Try that on for size.  











You can read the whole report here: http://extremecoast.com/reports/report111904.htm


----------



## Russell (Jun 14, 2005)

cool pictures and stories but only yakandsurf answered my question. anyone else have any input on my question? Thanks....


----------



## FisherTim (Mar 13, 2003)

Never had a problem. Fish in general just ignore a kayak.
Could be a problem while trying to land a thrashing fish if the shark was in that mood!


----------



## Caught Myself (Sep 14, 2004)

Never seen one while yak fishing for over a year or surfing for many years. Never caught one, either. Fine with me. Of course, I don't keep fish on a stringer, either.  
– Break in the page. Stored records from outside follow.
-- ==== Sys2Proof/Certificates/Slice0/Obligations.lean ====
section
/-! DEFINITION. The statements for the provers.

Spelling: `s.x[r]` is register r, `s.x[7]` the stack pointer, `s.mem.get a` the cell at `a`; `s.faulted c i`
is the state after fault entry (Safety.lean, R163). `s.pc + n` is the 9-bit sum, which is p + n for every
address p = 0..255 an instruction is fetched from (`PcNeverWraps`). The statements hold for every state,
reachable or not, unless they take the invariant as a premise. -/

open Sys2Proof Sys2Proof.Machine

/-! ### Encoding -/

/-- Decoding an encoding gives the instruction back, whatever follows it, for every operand value and under
every legal opcode map (R60, R61, R64; the opcode values are a parameter, decision D2, log 2; operand order
decision D3, log 14). -/
def Obligations.DecodeOfEncode : Prop :=
  ∀ c : Config, c.Legal → ∀ (i : Instr) (rest : List Byte),
    decodeWith c (encodeWith c i ++ rest) = .ok (i, rest)

/-- Whatever bytes decode to an instruction are that instruction's encoding followed by the rest: each byte
string has one meaning (R60, R61, R66, R67). -/
def Obligations.EncodeOfDecode : Prop :=
  ∀ c : Config, c.Legal → ∀ (bs rest : List Byte) (i : Instr),
    decodeWith c bs = .ok (i, rest) → bs = encodeWith c i ++ rest

/-- Words written out bit by bit from the encoding column of the opcode table, one for every mnemonic (the
ten opcode bytes other than LDI, PRN, HLT are the spec's default, decision D2, log 2; that the first operand
byte of the ADD, MUL and CMP words is rA and the second rB is decision D3, log 14). -/
def Obligations.SpecWordsDecode : Prop :=
  decode [0b10000010, 0b00000000, 0b00001000] = .ok (.ldi 0 8, []) ∧
  decode [0b01000111, 0b00000000] = .ok (.prn 0, []) ∧
  decode [0b10100000, 0b00000001, 0b00000010] = .ok (.add 1 2, []) ∧
  decode [0b10100010, 0b00000000, 0b00000001] = .ok (.mul 0 1, []) ∧
  decode [0b10100111, 0b00000011, 0b00000100] = .ok (.cmp 3 4, []) ∧
  decode [0b01000101, 0b00000101] = .ok (.push 5, []) ∧
  decode [0b01000110, 0b00000110] = .ok (.pop 6, []) ∧
  decode [0b01010100, 0b00000010] = .ok (.jmp 2, []) ∧
  decode [0b01010101, 0b00000011] = .ok (.jeq 3, []) ∧
  decode [0b01010110, 0b00000011] = .ok (.jne 3, []) ∧
  decode [0b01010000, 0b00000001] = .ok (.call 1, []) ∧
  decode [0b00010001] = .ok (.ret, []) ∧
  decode [0b00000001] = .ok (.hlt, [])

/-- For every opcode of the default map the length equals op[7:6] + 1 (R65; it rests on the default values,
decision D2, log 2, and on decision D22). -/
def Obligations.LengthIsTopBitsPlusOne : Prop :=
  ∀ m : Mnemonic, m.length = (defaultConfig.opcodeOf m).toNat / 64 + 1

/-- Under the default map exactly 243 byte values are illegal opcodes, 0x00 and 0xFF among them (R66; the
count rests on the default values, decision D2, log 2). -/
def Obligations.IllegalOpcodeBytes : Prop :=
  ((List.range 256).filter fun n => (mnemonicOf defaultConfig (BitVec.ofNat 8 n)).isNone).length = 243 ∧
  (∀ rest, decode (0x00 :: rest) = .error (.unknownOpcode 0x00)) ∧
  (∀ rest, decode (0xFF :: rest) = .error (.unknownOpcode 0xFF))

/-! ### The step -/

/-- When the bytes of an instruction's encoding stand at pc in memory, a running step is exec of that
instruction, under every legal opcode map and so for `step`; the step adds nothing around exec. It holds for an
instruction with a register byte 8..255 too. R70 makes the register check in the step, between the operand
fetch and the handler; that the check is part of exec here, so that nothing stands around exec, is the model's
own division of R70's step, log 18. The opcode values are decision D2 (log 2), operand order D3 (log 14). -/
def Obligations.StepRunsInstructionAtPc : Prop :=
  (∀ c : Config, c.Legal → ∀ (s : State) (i : Instr), s.run = .running → BytesAtPc s (encodeWith c i) →
    stepWith c s = exec i s) ∧
  (∀ (s : State) (i : Instr), s.run = .running → BytesAtPc s (encode i) → step s = exec i s)

/-- A step is enabled exactly while Running; in Halted and in Faulted there is no next state (R28, R151, R163
(c)). That the model answers a named stop there is its own reading, log 3 (decision D18). -/
def Obligations.StepEnabledExactlyWhileRunning : Prop :=
  ∀ s : State, (s.run = .running → ∃ t, step s = .next t) ∧
    (s.run = .halted → step s = .fault .halted) ∧ (s.run = .faulted → step s = .fault .faulted)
Robert, I would love to hear the rest of Kevin's encounter. Do you know any more details?

George


----------



## fisherkid (Jun 30, 2005)

*Thats it*



Blues Brother said:


> Try that on for size.
> 
> 
> 
> ...


Thats the shark.
I think people were trying to joke with the shark pictures. like me


----------



## fisherkid (Jun 30, 2005)

I'm terrified of sharks something that keeps me from going to far into the surf. and why I don't kayak fish yet.


----------



## YakandSurf (Dec 17, 2002)

Caught Myself, I don't know anymore details about Kayaking Kevins shark story but he will be at the TKAA meeting next Wednesday talking about his kayaking adventure this last summer.


Robert


----------



## chris storrs (Aug 25, 2005)

i was on avon two years ago and saw a big 10' + shark swim down the surf past a few surfers.they didnt see him.he didnt bother them...i dont think a shark would attak a kayak unless chumming or you had a big one hooked..ive never had problems .


----------



## glen721 (Jul 25, 2004)

Kayak Kevin had a run in with a shark down in Georgia on his trip back from Florida.


----------



## Grommet (May 16, 2005)

YakandSurf said:


> Russel, I have not had any problems with sharks but I yakfish in the Chesapeake bay.
> Only story I have heard about was Kayak Kevin telling a story about his first trip from Florida to VA. he had a bull shark try to bite his kayak. I think he said it happened in Ga.
> 
> Robert


I think it was trying to mate with his Manta.


----------



## Mark G (Nov 15, 2004)

*saw a picture*

of a half eating king that someone had caught while kayaking and didn't get reeled in fast enough. If you are dragiging bloody bait or tossing bleeding fish in the kayak you will attract the sharks, haven't personally heard of any actual attacks on kayaks, but it's certainly possible.


----------



## rattler (Jul 3, 2004)

even close to shore there will be sharks...i had a 9lb trout turn into a 4lb 1/2 trout on harrisons pier...and i was not on the end...bluefish hurt more people a year than sharks do...i'd be more worried about getting run over by a boat or getting struck by lightning...


----------



## Chad (Apr 26, 2004)

I have had numerous "run ins" with sharks in the yak. I have never had one be the least bit agressive towards the yak. I have had several fish that I was fighting get hit by sharks including a 70 lb tarpon in Cedar Key, FL king fish, ladyfish, jack crevalles and even specks. I think it was a hammerhead. If you fish in areas where there are tarpon in Florida there is almost always a few to many hammerheads and big sandbar sharks around. I have caught quite a few blacktips and sand bar sharks from the yak. I usually just cut them loose at the side of the boat with a release knife a then they get the hell outa dodge. I think Kevin's deal in GA was more of a reaction from the shark than an "attack". Sometimes in the yak you get very close to them before they see you and make some pretty dramatic explosions when they spook. 
Chad


----------